The NVIDIA A800 PCIe 80 GB is a high-performance data center accelerator GPU designed for AI, high-performance computing (HPC) and large-scale data analytics workloads. Launched in 2022 as a regional variant of the A100 to comply with export regulations, it belongs to NVIDIA’s Ampere-based Tensor Core GPU family and targets enterprise servers and cloud environments rather than consumer gaming systems. Built on advanced 7 nm process technology, the A800 PCIe 80 GB combines massive floating‑point throughput, high‑bandwidth HBM2e memory and NVLink interconnect to power demanding training and inference workloads in modern data centers [web:62][web:65][web:66][web:70][web:73][web:74][web:69].

The A800 PCIe 80 GB features 8192 FP32 CUDA cores and 512 third‑generation Tensor Cores per GPU, delivering up to 19.5 TFLOPS of FP32 performance and up to 312 TFLOPS of Tensor performance with TF32 or FP16 operations depending on the configuration [web:65][web:66][web:67][web:70]. The underlying GA100-class GPU die integrates tens of billions of transistors with a large die area optimized for parallel compute rather than graphics, and typical clocks are around 1065 MHz base and up to 1410 MHz boost in PCIe form factors, balancing performance and efficiency under sustained data center workloads [web:64][web:62][web:73].

Equipped with 80 GB of HBM2 or HBM2e memory connected via a 5120‑bit memory interface, the A800 PCIe 80 GB provides up to approximately 1.9 TB/s of memory bandwidth, enabling high throughput on memory‑bound AI and HPC applications such as large neural networks, graph analytics and scientific simulations [web:62][web:65][web:70][web:73][web:74][web:69]. ECC support on the HBM memory ensures data integrity for mission‑critical workloads, reducing the risk of silent errors in long‑running training and compute jobs [web:65][web:67][web:68]. The GPU also includes substantial on‑chip cache resources, such as tens of megabytes of L2 cache, to further improve effective bandwidth and latency for irregular data access patterns [web:62].

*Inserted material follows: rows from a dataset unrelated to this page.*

-- ==== Sys2Proof/Machine/TwillParse.lean ====
section
/-! DEFINITION. A Twill image read: header, framing, field ranges, cross checks between records, and the working copy built from the records (R456 to R476, 16_persistent.md). -/

namespace Sys2Proof.Machine

/-- A record after its fields have been read. -/
inductive Rec where
  | mode (x : TwMode) | power (x : TwPower) | transports (x : TwTransports) | channel (x : TwChannel) | safe (x : List Nat)
  | lamp (x : TwLamp) | scene (x : TwScene) | wiper (x : TwWiper) | motion (x : TwMotion) | inputs (x : TwInputs)
  | analog (x : TwAnalog) | keys (x : TwKeys) | screen (x : TwScreen) | rain (x : TwRain) | light (x : TwLight)
  | haptic (x : TwHaptic) | port (x : TwPort) | station (x : TwStation) | dep (x : TwDep) | can (x : TwCan) | lin (x : TwLin)
  | uplink (x : TwUplink) | route (x : TwRoute) | stream (x : TwStream) | tag (x : TwTag) | tamper (x : TwTamper)
  | confluence (x : TwConfluence) | tdx (l : Nat) | life (x : TwLife) | dids (x : List TwDid) | skip
  deriving DecidableEq, Repr

/-- A value inside an inclusive range. -/
def within (lo hi n : Nat) : Bool := decide (lo ≤ n) && decide (n ≤ hi)

/-- A value where a condition holds. -/
def guarded {α : Type} (p : Bool) (x : α) : Option α := if p then some x else none

/-- No element occurs twice. -/
def noDup {α : Type} [BEq α] : List α → Bool
  | [] => true
  | x :: r => !r.contains x && noDup r

/-- A source descriptor is in range (R460). -/
def srcOk (b : Bytes) (isIgn : Bool) (k : Nat) : Bool :=
  let w := byte b 0
  (match k with
    | 0 => decide (w ≤ 1) && decide (byte b 1 ≤ 1) && decide (field b 2 4 < (if byte b 1 == 1 then 536870912 else 2048)) &&
        decide (byte b 6 ≤ 63) && decide (byte b 7 ≤ 7) && within 1 8 (byte b 8)
    | 1 => decide (w ≤ 23) && allZero (slice b 1 8)
    | 2 => decide (w ≤ 7) && allZero (slice b 1 8)
    | 3 => decide (1 ≤ w) && byte b 1 == 0 && field b 2 4 == 0 && decide (byte b 6 ≤ 63) && decide (byte b 7 ≤ 7) && within 1 8 (byte b 8)
    | 0xFF => !isIgn && allZero (slice b 0 16)
    | _ => false) &&
  byte b 9 == 0 && field b 14 2 == 0 && (isIgn || k == 0xFF || (byte b 12 == 0xFF && byte b 13 == 0xFF))

/-- A source descriptor read (R460). -/
def readSrc (k : Nat) (b : Bytes) : SrcDesc :=
  { kind := k, loc := byte b 0, ext := byte b 1 == 1, id := field b 2 4, byte := byte b 6, shift := byte b 7, width := byte b 8,
    map := [byte b 10, byte b 11, byte b 12, byte b 13] }

/-- Mode policy record (R459). -/
def readMode (b : Bytes) : Option TwMode :=
  guarded (b.length == 56 && srcOk (slice b 4 16) true (byte b 0) && srcOk (slice b 20 16) false (byte b 1) && field b 2 2 == 0 &&
      within 50 5000 (field b 36 2) && decide (field b 38 2 ≤ 600) && within 10 3600 (field b 40 2) && byte b 42 == 0 &&
      decide (field b 46 2 < 512) && byte b 48 == 0 && field b 52 4 == 0)
    { ign := readSrc (byte b 0) (slice b 4 16), lock := readSrc (byte b 1) (slice b 20 16), srcTimeoutMs := field b 36 2,
      lingerS := field b 38 2, approachToS := field b 40 2, doorSw := field b 42 4, approachWake := field b 46 2, approachSw := field b 48 4 }

/-- Power and wake record (R461); R401 is a cross check. -/
def readPower (b : Bytes) : Option TwPower :=
  guarded (b.length == 32 && ((List.range 12).map (byte b)).all (fun v => decide (v ≤ 2)) && byte b 0 == 0 && byte b 1 == 0 && byte b 3 == 0 &&
      within 10 6000 (field b 12 2) && (field b 14 4 == 0 || within 60 86400 (field b 14 4)) && decide (byte b 18 ≤ 200) &&
      (decide (byte b 19 ≤ 3) || byte b 19 == 0xFF) && within 330 680 (field b 20 2) && within 110 145 (byte b 22) &&
      within 110 145 (byte b 23) && within 5 20 (byte b 24) && within 5 20 (byte b 25) && within 10 1000 (field b 26 2) && field b 28 4 == 0)
    { asleep := (List.range 12).map (byte b), awake10ms := field b 12 2, wakeIntS := field b 14 4, extV33 := byte b 18, wakePort := byte b 19,
      rIsns := field b 20 2, govA := byte b 22, govB := byte b 23, hystA := byte b 24, hystB := byte b 25, wdtMs := field b 26 2 }

/-- A 32-bit identifier field with bit 31 for 29-bit identifiers is in range. -/
def id31Ok (n : Nat) : Bool := if n.testBit 31 then decide (n % 2147483648 < 536870912) else decide (n < 2048)

/-- Mailbox transports record (R462). -/
def readTransports (b : Bytes) : Option TwTransports :=
  guarded (b.length == 24 && decide (byte b 0 ≤ 1) && decide (byte b 1 ≤ 1) && decide (byte b 2 ≤ 1) && (decide (byte b 3 ≤ 1) || byte b 3 == 0xFF) &&
      id31Ok (field b 4 4) && id31Ok (field b 8 4) && field b 4 4 != field b 8 4 && decide (byte b 12 ≤ 1) && decide (byte b 13 ≤ 127) &&
      within 25 1000 (field b 14 2) && within 10 3600 (field b 18 2) && within 10 6000 (field b 20 2) && field b 22 2 == 0)
    { spiCeil := byte b 0, canCeil := byte b 1, ethCeil := byte b 2, canCh := byte b 3, canReq := field b 4 4, canRsp := field b 8 4,
      canBrs := byte b 12 == 1, stmin := byte b 13, nCrMs := field b 14 2,
      ethPort := if field b 16 2 == 0xFFFF then 47076 else field b 16 2, idleS := field b 18 2, lease10ms := field b 20 2 }

/-- I_LIM in range for a channel (R103, R463). -/
def ilimOk (o v : Nat) : Bool :=
  match groupOf o with
  | .hsa10 => within 1000 12000 v
  | .hsa3 => within 500 3600 v
  | .hsb => within 200 1800 v
  | _ => v == 0

/-- Channel record (R463, R122, R124). -/
def readChannel (b : Bytes) : Option TwChannel :=
  let o := field b 0 2
  let g := groupOf o
  guarded (b.length == 32 && decide (o < 56) && decide (byte b 2 ≤ 4) && decide (byte b 3 ≤ 7) && ilimOk o (field b 4 2) && within 1 5 (byte b 6) &&
      decide (byte b 7 ≤ 2) && (byte b 7 == 0 || (g != .hb && g != .gd)) && within 100 160 (byte b 8) && decide (byte b 9 ≤ 15) &&
      within 10 500 (field b 10 2) && within 100 10000 (field b 12 2) && within 100 2000 (field b 14 2) && decide (byte b 16 ≤ 2) &&
      (byte b 3 != 7 || byte b 16 == 0) && (if byte b 16 == 2 then within 45 90 (byte b 17) else byte b 17 == 0) && decide (byte b 18 ≤ 1) &&
      decide (byte b 19 ≤ 1) && within 50 2000 (field b 20 2) && (g == .hb || g == .ls || field b 24 2 == 0) &&
      (if g == .gd then within 100 2000 (field b 26 2) else field b 26 2 == 0) && (if g == .gd then within 10 200 (byte b 28) else byte b 28 == 0) &&
      (if o == 52 || o == 54 then byte b 29 == 10 || byte b 29 == 20 || byte b 29 == 50 else byte b 29 == 0) && field b 30 2 == 0)
    { object := o, owner := byte b 2, prio := byte b 3, ilim := field b 4 2, inrush := byte b 6, k := byte b 7, vref := byte b 8, restart := byte b 9,
      retryMs := field b 10 2, holdUs := field b 12 2, pwm := field b 14 2, crank := byte b 16, crankV := byte b 17, park := byte b 18 == 1,
      diag := byte b 19 == 1, settleUs := field b 20 2, onstate := field b 22 2, inom := field b 24 2, dead := field b 26 2, vds := byte b 28, shuntG := byte b 29 }

/-- Soft safe pattern record (R464). -/
def readSafe (b : Bytes) : Option (List Nat) :=
  guarded (b.length == 56 && b.all (fun x => decide (x.toNat ≤ 2))) (b.map (·.toNat))

/-- Lamp function record (R464). -/
def readLamp (b : Bytes) : Option TwLamp :=
  let n := byte b 1
  let ch := ((slice b 2 8).take n).map (·.toNat)
  guarded (b.length == 20 && decide (byte b 0 ≤ 31) && within 1 8 n && ch.all (fun o => decide (o < 56)) && allOnes ((slice b 2 8).drop n) &&
      decide (byte b 14 < 64) && decide (byte b 15 ≤ 1) && decide (field b 16 2 ≤ 10000) && field b 18 2 == 0)
    { func := byte b 0, ch := ch, level := [byte b 10, byte b 11, byte b 12, byte b 13], modes := byte b 14, rainLight := byte b 15 == 1, fadeMs := field b 16 2 }

/-- Lamp scene record (R464). -/
def readScene (b : Bytes) : Option TwScene :=
  let es := (List.range (byte b 1)).map (fun i => (byte b (4 + 2 * i), byte b (5 + 2 * i)))
  guarded (b.length == 4 + 2 * byte b 1 && decide (byte b 0 ≤ 15) && decide (byte b 1 ≤ 32) && decide (field b 2 2 ≤ 10000) && noDup (es.map (·.1)))
    { scene := byte b 0, fadeMs := field b 2 2, entries := es }

/-- Wiper record (R465). -/
def readWiper (b : Bytes) : Option TwWiper :=
  guarded (b.length == 16 && decide (byte b 0 ≤ 5) && decide (byte b 1 ≤ 23) && decide (byte b 2 ≤ 1) && (decide (byte b 3 < 56) || byte b 3 == 0xFF) &&
      within 1000 10000 (field b 4 2) && within 1000 10000 (field b 6 2) && within 2000 6000 (field b 8 2) && (decide (byte b 0 ≤ 1) || field b 10 2 == 0) &&
      decide (byte b 12 ≤ 5) && decide (byte b 13 ≤ 3) && within 100 3000 (field b 14 2))
    { pair := byte b 0, parkSw := byte b 1, parkLvl := byte b 2 == 1, washer := byte b 3, low := field b 4 2, high := field b 6 2, parkD := field b 8 2,
      stall := field b 10 2, postwipe := byte b 12, confirm := tbit (byte b 13) 0, reverse := tbit (byte b 13) 1, serviceMs := field b 14 2 }

/-- Motion actuator record (R465, R139). -/
def readMotion (b : Bytes) : Option TwMotion :=
  guarded (b.length == 12 && decide (byte b 0 ≤ 3) && decide (byte b 1 ≤ 5) && (field b 2 2 == 0 || within 4 200 (field b 2 2)) &&
      (decide (byte b 1 ≤ 1) || (field b 2 2 == 0 && field b 8 2 == 0)) && within 100 1000 (field b 6 2) && decide (byte b 10 ≤ 1) && byte b 11 == 0)
    { act := byte b 0, pair := byte b 1, zone := field b 2 2, margin := field b 4 2, reversal := field b 6 2, stall := field b 8 2, openFirst := byte b 10 == 1 }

With a maximum power consumption around 250–300 W depending on the specific A800 PCIe 80 GB implementation, this accelerator is designed for standard full‑height, full‑length, dual‑slot PCIe server configurations and validated for use in multi‑GPU systems with up to 8 GPUs per node [web:62][web:66][web:69][web:71][web:74]. It connects to the host via PCIe Gen 4 x16, providing up to 64 GB/s of bidirectional bandwidth per card, and can also leverage NVLink interconnect links to scale multi‑GPU performance with up to 400–600 GB/s of GPU‑to‑GPU bandwidth in supported platforms [web:65][web:66][web:67][web:68][web:69][web:71].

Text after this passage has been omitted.